In a DataFrame, columns can have different data types. Here are the common data types you'll encounter and some built-in functions associated with each type:

1. **Numerical Data (int, float)**
   - Built-in functions: `mean()`, `sum()`, `min()`, `max()`, `std()`, `median()`, `quantile()`, etc.

2. **Object Data (str or mixed types)**
   - Built-in functions: `str.contains()`, `str.startswith()`, `str.endswith()`, `str.lower()`, `str.upper()`, `str.replace()`, etc.

3. **Datetime Data (dates)**
   - Built-in functions: `dt.year`, `dt.month`, `dt.day`, `dt.strftime()`, `dt.weekday()`, `dt.hour`, etc.

These functions help in exploring and transforming the data effectively depending on the type of data in each column.

### Data Type Filtering
We can filter the columns based on its data types

In [None]:

# select just categorical(object) columns
movie_ratings.select_dtypes(include='object').head()

Unnamed: 0,Title,Release Date,MPAA Rating,Source,Major Genre,Creative Type
0,Opal Dreams,Nov 22 2006,PG/PG-13,Adapted screenplay,Drama,Fiction
1,Major Dundee,Apr 07 1965,PG/PG-13,Adapted screenplay,Western/Musical,Fiction
2,The Informers,Apr 24 2009,R,Adapted screenplay,Horror/Thriller,Fiction
3,Buffalo Soldiers,Jul 25 2003,R,Adapted screenplay,Comedy,Fiction
4,The Last Sin Eater,Feb 09 2007,PG/PG-13,Adapted screenplay,Drama,Fiction


In [8]:
# select the numeric columns
movie_ratings.select_dtypes(include='number').head()

Unnamed: 0,US Gross,Worldwide Gross,Production Budget,IMDB Rating,IMDB Votes
0,14443,14443,9000000,6.5,468
1,14873,14873,3800000,6.7,2588
2,315000,315000,18000000,5.2,7595
3,353743,353743,15000000,6.9,13510
4,388390,388390,2200000,5.7,1012


###  Data Type Conversion

Often, after the inital reading, we need to convert the datatypes of some of the columns to make them suitable for analysis,as the available functions and operations depend on the column's data type. For example, the datatype of Release Date in the DataFrame `movie_ratings` is object. To perform datetime related computations on this variable, we’ll need to convert it to a datatime format. We’ll use the Pandas function `to_datatime()` to covert it to a datatime format. Similar functions such as `to_numeric()`, `to_string()` etc., can be used for other conversions.

In Pandas, the `errors='coerce'` parameter is often used in the context of data conversion, specifically when using the `pd.to_numeric` function.

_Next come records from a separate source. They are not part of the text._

/-- What the end of a maintenance operation leaves, whatever its accesses do to their lines (R244, R245). -/
theorem State.wakeResult_foldl {f : State → Access → State} (effect : ∀ s a, (f s a).mem = s.mem ∧ (f s a).atWork = s.atWork)
    (l : List Access) (near : ∀ a ∈ l, a.remote = false) (s : State) (id : Nat) :
    let t := (l.foldl (fun s a => (f s a).dropAcc a) s).wakeResult id
    t.mem = s.mem ∧ t.lines = s.lines ∧ t.accs = s.accs.filter (fun e => !(l.map (·.id)).contains e.id) ∧
      ∀ w, (s.thread w).waitFor = .result id → t.thread w = { s.thread w with waitFor := .nothing } := by
  obtain ⟨mem, lines, accs, threads⟩ := State.foldl_dropAcc effect l near s
  refine ⟨mem, lines, accs, fun w waits => ?_⟩
  have same := threads w (by rw [waits]; exact fun e => nomatch e)
  rw [State.thread_wakeResult, same, if_pos waits]

/-! ### CFLUSH and CINV (R244) -/

theorem State.maintainLine_effect (s : State) (a : Access) :
    (s.maintainLine a).mem = s.mem ∧ (s.maintainLine a).atWork = s.atWork := by
  unfold State.maintainLine
  dsimp only
  split
  · exact ⟨rfl, rfl⟩
  · split <;> exact ⟨rfl, rfl⟩

/-- Maintenance of a line adds no entry to the directory. -/
theorem State.dir_maintainLine (s : State) (a : Access) {d : DirEntry} (h : d ∈ (s.maintainLine a).dir) :
    ∃ e ∈ s.dir, e.base = d.base ∧ e.size = d.size := by
  unfold State.maintainLine at h
  dsimp only at h
  split at h
  · exact ⟨d, h, rfl, rfl⟩
  · split at h
    · exact ⟨d, (List.mem_filter.1 h).1, rfl, rfl⟩
    · obtain ⟨e, m, rfl⟩ := List.mem_map.1 h
      refine ⟨e, m, ?_⟩
      split <;> exact ⟨rfl, rfl⟩

/-- After CFLUSH no entry of the directory covers a byte of the line (R244). -/
theorem State.dir_maintainLine_cflush (s : State) {a : Access} {k : BitVec 6} {o : BitVec 7} {i : BitVec 6}
    (flush : a.instr = .cflush k o i) (home : pteHome a.leaf.toNat = 2) (pure_ : pteEffects a.leaf.toNat = false) :
    ∀ d ∈ (s.maintainLine a).dir, overlaps d.base d.size a.pa 128 = false := by
  intro d h
  simp only [State.maintainLine, home, pure_, flush] at h
  simpa using (List.mem_filter.1 h).2

theorem cacheMaintenanceDone_of_ready {s : State} {mine : List Access} (copies : s.ucopies = []) (near : ∀ a ∈ mine, a.remote = false)
    (ready : s.lineAccs s.subj.id .maintain = some mine) : Becomes .cacheMaintenanceDone s (fun t =>
      (t.mem = s.mem ∧ t.lines = s.lines ∧ t.accs = s.accs.filter (fun e => !(mine.map (·.id)).contains e.id) ∧
        ∀ w, (s.thread w).waitFor = .result s.subj.id → t.thread w = { s.thread w with waitFor := .nothing }) ∧
      ∀ a ∈ mine, ∀ k o i, a.instr = .cflush k o i → pteHome a.leaf.toNat = 2 → pteEffects a.leaf.toNat = false →
        ∀ d ∈ t.dir, overlaps d.base d.size a.pa 128 = false) := by
  refine ⟨_, congrArg Host.Outcome.next ?_, State.wakeResult_foldl State.maintainLine_effect mine near s s.subj.id,
    fun a listed k o i flush home pure_ => ?_⟩
  · simp only [ready, State.settleU_of_none copies]
  · refine State.foldl_reaches (P := fun t => ∀ d ∈ t.dir, overlaps d.base d.size a.pa 128 = false) (fun t b m gone d h => ?_) listed
      (fun t d h => ?_) s
    · rw [((t.maintainLine b).dropAcc_dropped (near b m)).frame] at h
      obtain ⟨e, listed, base, size⟩ := t.dir_maintainLine b h
      rw [← base, ← size]
      exact gone e listed
    · rw [((t.maintainLine a).dropAcc_dropped (near a listed)).frame] at h
      exact t.dir_maintainLine_cflush flush home pure_ d h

This argument tells Pandas to convert values that it can and set the ones it cannot convert to `NaN`. It's a way of gracefully handling errors without raising an exception. Read the textbook for an example

In [7]:
# check the datatype of release data column 
print(movie_ratings['Release Date'].dtypes)
movie_ratings['Release Date'].head()

object


0    Nov 22 2006
1    Apr 07 1965
2    Apr 24 2009
3    Jul 25 2003
4    Feb 09 2007
Name: Release Date, dtype: object

Next, we’ll convert the `Release Date` column in the DataFrame to the `datetime` format to facilitate further analysis.

In [8]:
movie_ratings['Release Date'] = pd.to_datetime(movie_ratings['Release Date'])

# Let's check the datatype of release data column again
movie_ratings['Release Date'].dtypes

dtype('<M8[ns]')

`dtype('<M8[ns]')` means a 64-bit datetime object with nanosecond precision stored in little-endian format. This data type is commonly used to represent timestamps in high-resolution time series data.

### Working with `datatime` Data

#### the `dt` accessor

The `.dt` accessor is a powerful tool in pandas that allows you to extract and manipulate components of datetime columns in a DataFrame. This is useful for analysis and feature engineering when dealing with time-related data. 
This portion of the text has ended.